__Stored data__:
'''

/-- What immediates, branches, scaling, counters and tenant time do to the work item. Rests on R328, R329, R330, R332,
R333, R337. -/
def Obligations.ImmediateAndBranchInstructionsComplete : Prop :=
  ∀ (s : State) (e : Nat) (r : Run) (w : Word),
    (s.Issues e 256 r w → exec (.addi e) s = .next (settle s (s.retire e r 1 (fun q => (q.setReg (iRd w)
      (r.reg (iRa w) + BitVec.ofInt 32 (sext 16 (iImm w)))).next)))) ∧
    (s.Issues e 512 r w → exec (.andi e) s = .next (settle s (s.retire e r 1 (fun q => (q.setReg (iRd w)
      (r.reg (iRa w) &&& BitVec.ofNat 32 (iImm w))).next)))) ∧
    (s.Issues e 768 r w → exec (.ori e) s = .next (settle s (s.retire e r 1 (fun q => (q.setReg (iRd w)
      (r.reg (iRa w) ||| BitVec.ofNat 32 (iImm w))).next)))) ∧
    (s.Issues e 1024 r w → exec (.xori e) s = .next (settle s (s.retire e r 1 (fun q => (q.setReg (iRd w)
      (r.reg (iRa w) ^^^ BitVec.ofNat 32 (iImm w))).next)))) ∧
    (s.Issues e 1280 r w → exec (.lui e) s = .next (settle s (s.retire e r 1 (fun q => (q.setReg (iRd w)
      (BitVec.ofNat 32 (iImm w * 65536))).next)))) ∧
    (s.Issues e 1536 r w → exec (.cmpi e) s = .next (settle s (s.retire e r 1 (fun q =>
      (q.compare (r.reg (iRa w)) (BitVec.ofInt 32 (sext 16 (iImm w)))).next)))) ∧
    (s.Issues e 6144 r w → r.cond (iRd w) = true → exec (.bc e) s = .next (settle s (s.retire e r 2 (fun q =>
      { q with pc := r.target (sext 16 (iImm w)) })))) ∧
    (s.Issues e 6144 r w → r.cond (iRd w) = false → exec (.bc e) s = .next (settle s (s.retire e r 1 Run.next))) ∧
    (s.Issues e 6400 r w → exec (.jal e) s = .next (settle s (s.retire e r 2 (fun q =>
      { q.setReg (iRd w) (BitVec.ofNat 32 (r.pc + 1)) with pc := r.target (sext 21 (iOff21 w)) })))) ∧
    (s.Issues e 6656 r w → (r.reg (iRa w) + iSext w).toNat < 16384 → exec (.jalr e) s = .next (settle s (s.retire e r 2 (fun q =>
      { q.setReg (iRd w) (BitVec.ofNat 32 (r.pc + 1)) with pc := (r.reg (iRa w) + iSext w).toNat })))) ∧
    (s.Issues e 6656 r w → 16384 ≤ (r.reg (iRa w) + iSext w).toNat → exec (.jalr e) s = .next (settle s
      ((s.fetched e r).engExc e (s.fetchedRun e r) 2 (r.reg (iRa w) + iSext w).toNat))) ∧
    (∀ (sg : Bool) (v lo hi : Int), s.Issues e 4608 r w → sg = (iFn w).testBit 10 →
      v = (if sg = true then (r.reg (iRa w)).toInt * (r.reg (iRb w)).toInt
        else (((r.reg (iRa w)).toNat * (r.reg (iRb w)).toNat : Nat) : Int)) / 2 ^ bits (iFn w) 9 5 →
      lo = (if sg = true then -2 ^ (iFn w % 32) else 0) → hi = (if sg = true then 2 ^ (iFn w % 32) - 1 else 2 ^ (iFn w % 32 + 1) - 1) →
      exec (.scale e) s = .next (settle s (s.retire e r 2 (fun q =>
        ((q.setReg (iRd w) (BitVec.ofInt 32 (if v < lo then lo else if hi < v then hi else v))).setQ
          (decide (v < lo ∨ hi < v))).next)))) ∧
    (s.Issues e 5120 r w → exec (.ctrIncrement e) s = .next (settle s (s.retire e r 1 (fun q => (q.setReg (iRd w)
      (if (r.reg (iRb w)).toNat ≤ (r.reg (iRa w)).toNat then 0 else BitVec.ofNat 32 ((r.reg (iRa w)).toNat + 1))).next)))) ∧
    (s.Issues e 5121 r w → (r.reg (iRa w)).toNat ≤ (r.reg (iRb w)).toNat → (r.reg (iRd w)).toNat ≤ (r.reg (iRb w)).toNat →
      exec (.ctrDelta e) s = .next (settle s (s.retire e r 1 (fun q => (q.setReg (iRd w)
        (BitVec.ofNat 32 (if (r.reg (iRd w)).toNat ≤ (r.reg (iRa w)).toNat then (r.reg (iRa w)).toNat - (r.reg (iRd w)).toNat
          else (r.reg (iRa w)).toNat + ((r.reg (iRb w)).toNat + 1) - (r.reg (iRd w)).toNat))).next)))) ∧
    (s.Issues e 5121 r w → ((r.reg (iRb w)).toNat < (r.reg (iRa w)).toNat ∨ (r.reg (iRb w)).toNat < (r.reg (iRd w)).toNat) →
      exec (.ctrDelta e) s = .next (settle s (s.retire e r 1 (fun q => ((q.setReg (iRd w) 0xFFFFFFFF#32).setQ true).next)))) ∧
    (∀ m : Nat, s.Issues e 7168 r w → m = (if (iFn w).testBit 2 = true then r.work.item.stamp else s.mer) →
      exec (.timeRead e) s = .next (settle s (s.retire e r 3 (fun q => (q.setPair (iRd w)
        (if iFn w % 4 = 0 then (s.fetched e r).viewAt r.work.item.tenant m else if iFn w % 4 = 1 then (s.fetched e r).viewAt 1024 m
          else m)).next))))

'''

When you repeat the lines, start with the first line of the material and end with the line that contains "(s.Issues e 6400", keeping both and reproducing each exactly, with nothing added.

/-- What immediates, branches, scaling, counters and tenant time do to the work item. Rests on R328, R329, R330, R332,
R333, R337. -/
def Obligations.ImmediateAndBranchInstructionsComplete : Prop :=
  ∀ (s : State) (e : Nat) (r : Run) (w : Word),
    (s.Issues e 256 r w → exec (.addi e) s = .next (settle s (s.retire e r 1 (fun q => (q.setReg (iRd w)
      (r.reg (iRa w) + BitVec.ofInt 32 (sext 16 (iImm w)))).next)))) ∧
    (s.Issues e 512 r w → exec (.andi e) s = .next (settle s (s.retire e r 1 (fun q => (q.setReg (iRd w)
      (r.reg (iRa w) &&& BitVec.ofNat 32 (iImm w))).next)))) ∧
    (s.Issues e 768 r w → exec (.ori e) s = .next (settle s (s.retire e r 1 (fun q => (q.setReg (iRd w)
      (r.reg (iRa w) ||| BitVec.ofNat 32 (iImm w))).next)))) ∧
    (s.Issues e 1024 r w → exec (.xori e) s = .next (settle s (s.retire e r 1 (fun q => (q.setReg (iRd w)
      (r.reg (iRa w) ^^^ BitVec.ofNat 32 (iImm w))).next)))) ∧
    (s.Issues e 1280 r w → exec (.lui e) s = .next (settle s (s.retire e r 1 (fun q => (q.setReg (iRd w)
      (BitVec.ofNat 32 (iImm w * 65536))).next)))) ∧
    (s.Issues e 1536 r w → exec (.cmpi e) s = .next (settle s (s.retire e r 1 (fun q =>
      (q.compare (r.reg (iRa w)) (BitVec.ofInt 32 (sext 16 (iImm w)))).next)))) ∧
    (s.Issues e 6144 r w → r.cond (iRd w) = true → exec (.bc e) s = .next (settle s (s.retire e r 2 (fun q =>
      { q with pc := r.target (sext 16 (iImm w)) })))) ∧
    (s.Issues e 6144 r w → r.cond (iRd w) = false → exec (.bc e) s = .next (settle s (s.retire e r 1 Run.next))) ∧
    (s.Issues e 6400 r w → exec (.jal e) s = .next (settle s (s.retire e r 2 (fun q =>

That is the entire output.